Executive summary

What I am looking for is how to tune ZFP so it is best suited for compressed seismic. Also judge whether we ought to stick with our old ZGY compression algorithm.

Tentative conclusions

I recommend switching to use ZFP, in spite of the compressed files being on average 15% larger for the same signal to noise ratio. There are a number of benefits with the new code.

When compressing seismic data with ZFP we should convert it to float if not already stored that way and then invoke ZFP with a fixed precision. As with the old algorithm, a compressed file will appear to contain floating point data even it the input was int8 or int16.

The above sounds simple but is the conclusion of several weeks of testing. And I admit I still don't have 100% confidence.

Why only float?

End users has already questioned this behavior in ZGY-Classic. To summarize:

You are inflating my data 4 times (int8->float) before even starting to compress it. If you had compressed the 8-bit data directly the resulting file would have been a lot smaller.
No, it wouldn't. Trust me. The signal to noise ratio in a compressed file depends mainly on the number of bits per sample after compression. Whether that data came from an int8, int16, or float32 source is much less important.
But you are using ZFP, which advertises that it can do integer compress and decompress.
We have run a number of tests on this. When the input is seismic data, ZFP's floating point compression works better.
But my application is running out of memory! I need int8 (or int16) data not just to save on disk space but also on application memory.
That is a valid point. But there is nothing preventing the application from converting the float data returned by the ZGY api to int8 or int16 as soon as it is read into the application. You just need to understand that you are now adding yet another source of noise. Your data is now: original -> float/int16 -> compress/decompress -> float/int16 where all three steps add noise. If this is done with int8 instead of int16 there is probably not much left of your signal. Disclaimer: I have not run tests showing how much extra noise this final conversion adds. This might be an interesting project.
Can you get the ZGY library to make this final conversion to integral? That would make it less noisy.
Yes, we can, and no, it wouldn't.
I heard that the file format allows individual bricks to be stored uncompressed if neither lossy not lossless compression works properly. I want to make sure these bricks are stored as int16 (or int8) to save space. When I try to create a file with compression and an integral value type I get an exception.
Storing those (presumably very few) blocks as integral means more that can go wrong and more unit tests. And keep in mind that float->int8 and float->int16 are also a form of compression (4x and 2x respectively) but is a lot noisier than ZFP at the same compression factor.
I want to compress files loaded into Petrel in batch, without starting up Petrel at all. And without Petrel seeing these cubes as new objects. If I compress an int8 file then Petrel will get confused when that file suddenly contains a different value type. So I am forced to do the compression inside Petrel.
Sorry about that. It is an issue that would be better to address inside Petrel. Have Petrel check whether the zgy files it uses have changed their value type. Then update the Petrel "Shape" accordingly.
I have discrete data stored in a ZGY file which would have benefitted from lossless compression. (Ordinary seismic hardly compresses in that mode). However, the API will only let me specify float datatype when I request compression.
The code to handle that case exists, but has not been tested enough so it has been blocked in the API layer. It also complicates the code quite a bit. I am tempted to remove the option completely. Speak up if you really need it.

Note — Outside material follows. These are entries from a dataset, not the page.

theorem firstPosted_step {m : Memory} {start next : Nat} (h : next < 16) :
    firstPosted m start next =
      if slotMark m ((start + next) % 16) = markPosted then some next else firstPosted m start (next + 1) := by
  have hk : 16 - next = (16 - (next + 1)) + 1 := by omega
  unfold firstPosted
  rw [hk, List.range_succ_eq_map, List.map_cons, List.find?_cons]
  simp only [Nat.add_zero, List.map_map]
  have hf : ((fun x => next + x) ∘ Nat.succ) = fun x => next + 1 + x := by
    funext x
    simp only [Function.comp]
    omega
  rw [hf]
  split <;> simp_all

/-- A scan that meets a POSTED slot takes the first one. -/
theorem scanOn_takes {m : Memory} {start j : Nat} : ∀ (fuel : Nat) {e : RequestEngine} {next : Nat},
    e.scan = some ⟨start, next⟩ → firstPosted m start next = some j → 16 - next ≤ fuel → scanOn fuel m e = takenAt m e start j
  | 0, e, next, _, hf, hfuel => by
    rw [firstPosted_past (by omega)] at hf
    cases hf
  | fuel + 1, e, next, hs, hf, hfuel => by
    by_cases hn : next < 16
    · rw [firstPosted_step hn] at hf
      unfold scanOn
      simp only [hs, Nat.not_le.mpr hn, if_false]
      split at hf
      · rename_i hp
        cases hf
        simp only [hp, if_true]
        rfl
      · rename_i hp
        simp only [hp, if_false]
        rw [scanOn_takes fuel (e := { e with scan := some ⟨start, next + 1⟩ }) rfl hf (by omega)]
        rfl
    · rw [firstPosted_past (by omega)] at hf
      cases hf

/-- A scan that meets no POSTED slot passes over all its positions. -/
theorem scanOn_passes {m : Memory} {start : Nat} : ∀ (d : Nat) {fuel : Nat} {e : RequestEngine} {next : Nat},
    e.scan = some ⟨start, next⟩ → firstPosted m start next = none → next + d = 16 →
    scanOn (d + fuel) m e = scanOn fuel m { e with scan := some ⟨start, 16⟩ }
  | 0, fuel, e, next, hs, _, hd => by
    have hn : next = 16 := by omega
    subst hn
    rw [Nat.zero_add, ← hs]
  | d + 1, fuel, e, next, hs, hf, hd => by
    have hn : next < 16 := by omega
    rw [firstPosted_step hn] at hf
    split at hf
    · cases hf
    · rename_i hp
      rw [Nat.add_right_comm]
      rw [scanOn]
      simp only [hs, Nat.not_le.mpr hn, if_false, hp]
      rw [scanOn_passes d (e := { e with scan := some ⟨start, next + 1⟩ }) rfl hf (by omega)]

/-- The end of a scan with no rescan pending. -/
theorem scanOn_end {m : Memory} {start next fuel : Nat} {e : RequestEngine} (hs : e.scan = some ⟨start, next⟩) (hn : 16 ≤ next)
    (hr : e.rescan = false) : scanOn (fuel + 1) m e = (m, { e with scan := none }) := by
  unfold scanOn
  simp [hs, hn, hr]

/-- The end of a scan with a rescan pending: a scan of all positions from the cursor. -/
theorem scanOn_again {m : Memory} {start next fuel : Nat} {e : RequestEngine} (hs : e.scan = some ⟨start, next⟩) (hn : 16 ≤ next)
    (hr : e.rescan = true) : scanOn (fuel + 1) m e = scanOn fuel m { e with rescan := false, scan := some ⟨e.cursor, 0⟩ } := by
  rw [scanOn]
  simp [hs, hn, hr]

/-- One whole scan with no rescan pending. -/
theorem scanOn_single {m : Memory} {start next fuel : Nat} {e : RequestEngine} (hs : e.scan = some ⟨start, next⟩)
    (hr : e.rescan = false) (hfuel : 17 ≤ fuel) :
    scanOn fuel m e =
      match firstPosted m start next with
      | some j => takenAt m e start j
      | none => (m, { e with scan := none }) := by
  cases hf : firstPosted m start next with
  | some j => exact scanOn_takes fuel hs hf (by omega)
  | none =>
    by_cases hn : 16 ≤ next
    · obtain ⟨k, rfl⟩ : ∃ k, fuel = k + 1 := ⟨fuel - 1, by omega⟩
      exact scanOn_end hs hn hr
    · obtain ⟨k, rfl⟩ : ∃ k, fuel = (16 - next) + (k + 1) := ⟨fuel - (16 - next) - 1, by omega⟩
      rw [scanOn_passes (16 - next) hs hf (by omega), scanOn_end (start := start) (next := 16) rfl (Nat.le_refl _) (by exact hr)]

/-- The end of a scan with a rescan pending, and the scan that follows. -/
theorem scanOn_rescan {m : Memory} {start next fuel : Nat} {e : RequestEngine} (hs : e.scan = some ⟨start, next⟩) (hn : 16 ≤ next)
    (hr : e.rescan = true) (hfuel : 18 ≤ fuel) :
    scanOn fuel m e =
      match firstPosted m e.cursor 0 with
      | some j => takenAt m { e with rescan := false } e.cursor j
      | none => (m, { e with rescan := false, scan := none }) := by
  obtain ⟨k, rfl⟩ : ∃ k, fuel = k + 1 := ⟨fuel - 1, by omega⟩
  rw [scanOn_again hs hn hr, scanOn_single (e := { e with rescan := false, scan := some ⟨e.cursor, 0⟩ }) rfl rfl (by omega)]
  cases firstPosted m e.cursor 0 <;> rfl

Should we choose ZFP or ZGY compression?

I believe there are benefits with ZFP that outweigh the larger files.

Overall goal

The user should be able to request a specific SNR as today. We can accept changing the definition of SNR somewhat (the formula is rather ad-hoc anyway) but it needs to remain reasonably close to what it is today.

ZFP options

There are several ways to configure ZFP. Which of them are best will take a lot of testing. Which I am currently working on. And there is always the option to use our old algorithm instead of ZFP.

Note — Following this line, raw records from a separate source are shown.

/-- What storing words and setting the port keep, every command keeps, if power-on reset gives it. -/
theorem Storable.exec (hreset : Holds P State.reset) {c : Instr} {s t : State} (ht : exec c s = .next t)
    (h : Holds P s) : Holds P t := by
  have gap : ∀ {f : Request → State → State}, (∀ r {t : State}, Holds P t → Holds P (f r t)) →
      ∀ r {t : State}, Holds P t → Holds P (Machine.gapRequest f r t) :=
    fun hf r _ hp => Storable.gapRequest r hp hf
  have adopt : ∀ r {t : State}, Holds P t → Holds P (executeAdopt r t) := by
    intro r t hp
    unfold executeAdopt
    split
    · exact gap (fun r _ hp => I.applyAdopt r hp) r hp
    · exact I.applyAdopt r hp
  have clear : ∀ r {t : State}, Holds P t → Holds P (executeClear r t) := by
    intro r t hp
    unfold executeClear
    split
    · exact gap (fun r _ hp => I.applyClear r hp) r hp
    · exact I.applyClear r hp
  have load : ∀ r {t : State}, Holds P t → Holds P (executeLoad r t) := by
    intro r t hp
    unfold executeLoad
    split
    · exact I.finish _ _ _ _ hp
    · exact gap (fun r _ hp => I.applyLoad r hp) r hp
  have stop : ∀ r {t : State}, Holds P t → Holds P (requestStop r t) := by
    intro r t hp
    unfold requestStop
    split
    · exact I.finish (s := stopNow _ t) _ _ _ _ hp
    · exact I.finish (s := stopNow _ t) _ _ _ _ hp
    · exact I.stayTaken (s := stopLater _ t) _ _ hp
    · exact I.finish _ _ _ _ hp
    · exact I.finish _ _ _ _ hp
  have resume : ∀ r {t : State}, Holds P t → Holds P (requestResume r t) := by
    intro r t hp
    unfold requestResume
    split
    · exact I.finish (s := setChannel _ _ t) _ _ _ _ hp
    · exact I.finish _ _ _ _ hp
  cases c <;> (injection ht with ht; subst ht)
  case powerOnReset => exact hreset
  case softReset =>
    split
    · exact I.softReset h
    · exact h
  case attentionArrival => exact I.attention h
  case summaryWrite => exact I.port _ _ h
  case summaryEnableWrite => exact I.port _ _ h
  case registerWriteIgnored => exact h
  case hostRamWrite => exact I.word _ _ (I.advanceDump h)
  case laneIdleDetected => split <;> exact h
  case laneWordArrival =>
    split
    · exact I.updateLane _ _ h
    · exact h
  case frameStart => exact I.startFrame h
  case computationComplete => exact I.completeInFlight h
  case refusedKind => exact Storable.withTaken h fun r _ hp => I.finish _ _ _ _ hp
  case adoptMode => exact Storable.withTaken h adopt
  case adoptLoad => exact Storable.withTaken h adopt
  case adoptLane => exact Storable.withTaken h adopt
  case adoptLink => exact Storable.withTaken h adopt
  case gapRequestApply =>
    split
    · exact I.applyWaiting _ h
    · exact h
  case tableLoad => exact Storable.withTaken h load
  case tableDump => exact Storable.withTaken h (gap fun r _ hp => hp)
  case tableDumpDone =>
    split
    · rename_i r written _
      have key : Holds P { s with ram := dumpSpan s.ram s.table written imageWords } := I.words _ _ h
      exact I.finish _ _ _ _ key
    · exact h
  case modeGoDormant => exact Storable.withTaken h fun r _ hp => I.finish _ _ _ _ (I.goDormant hp)
  case modeGoStandby => exact Storable.withTaken h fun r _ hp => I.goStandby r hp
  case modeGoActive => exact Storable.withTaken h fun r _ hp => I.goActive r hp
  case modeGoCalibrate => exact Storable.withTaken h fun r _ hp => I.goCalibrate r hp
  case abandonTransition => exact Storable.withTaken h fun r _ hp => I.abandonCalibration r hp
  case abandonCapture => exact Storable.withTaken h fun r _ hp => I.abandonRunningCapture r hp
  case clearSticky => exact Storable.withTaken h clear
  case clearLane => exact Storable.withTaken h clear
  case clearChannelCounts => exact Storable.withTaken h clear
  case clearNoticeHeader => exact Storable.withTaken h clear
  case channelStop => exact Storable.withTaken h stop
  case channelResume => exact Storable.withTaken h resume
  case channelRestart => exact Storable.withTaken h fun r _ hp => I.finish _ _ _ _ (I.restartChannel _ hp)
  case capture => exact Storable.withTaken h fun r _ hp => I.requestCapture r hp
  case linkGrant => exact h
  case messageSent => split <;> exact h
  case linkIdleDetected => split <;> exact h
  case ackAddressDiscard => split <;> exact h
  case ackArrival =>
    split
    · exact I.classifyAck (s := setLinkRx _ _ s) _ _ h
    · exact h
  case replyTimeout =>
    split
    · exact I.endMiss _ _ h
    · exact h
    · exact h
  case laneStartEdge => split <;> exact h
  case laneFalseStart => split <;> exact h
  case linkStartEdge => split <;> exact h
  case linkFalseStart => split <;> exact h
  case linkCharacterArrival =>
    split
    · unfold takeCharacter
      split
      · exact h
      · split
        · split <;> exact h
        · exact h
    · exact h
  case refusedRange => exact Storable.withTaken h fun r _ hp => I.finish _ _ _ _ hp

end Sys2Proof.Machine
end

The question is how we tell ZFP how hard it should compress.

I am currently hoping that I can get the "simple heuristic" case. I need to try each of the alternatives ZFP offers and find one where I can write a heuristic formula that works for many different kinds of data. Then I need to show that this method is not much inferior when it comes to compressed size and/or decompression speed.

Currently it takes about 24 hours to run a battery of tests on the data sets I am using. I am using a dozen or so 8-bit files, same number of 16-bit files, but I currently have just a single file with real float seismic. I'd like more of the latter kind.

I have been writing more and more ad-hoc scripts to automatically process the results but it still takes me a few hours to manually post process and also interpret what each result mean.

Tests and Test Results

This have been moved to the extended version of this file, ../private/doc/compression.html. Regrettably that file cannot be published as it contain screen dumps of seismic data that we might not have the rights to show publically.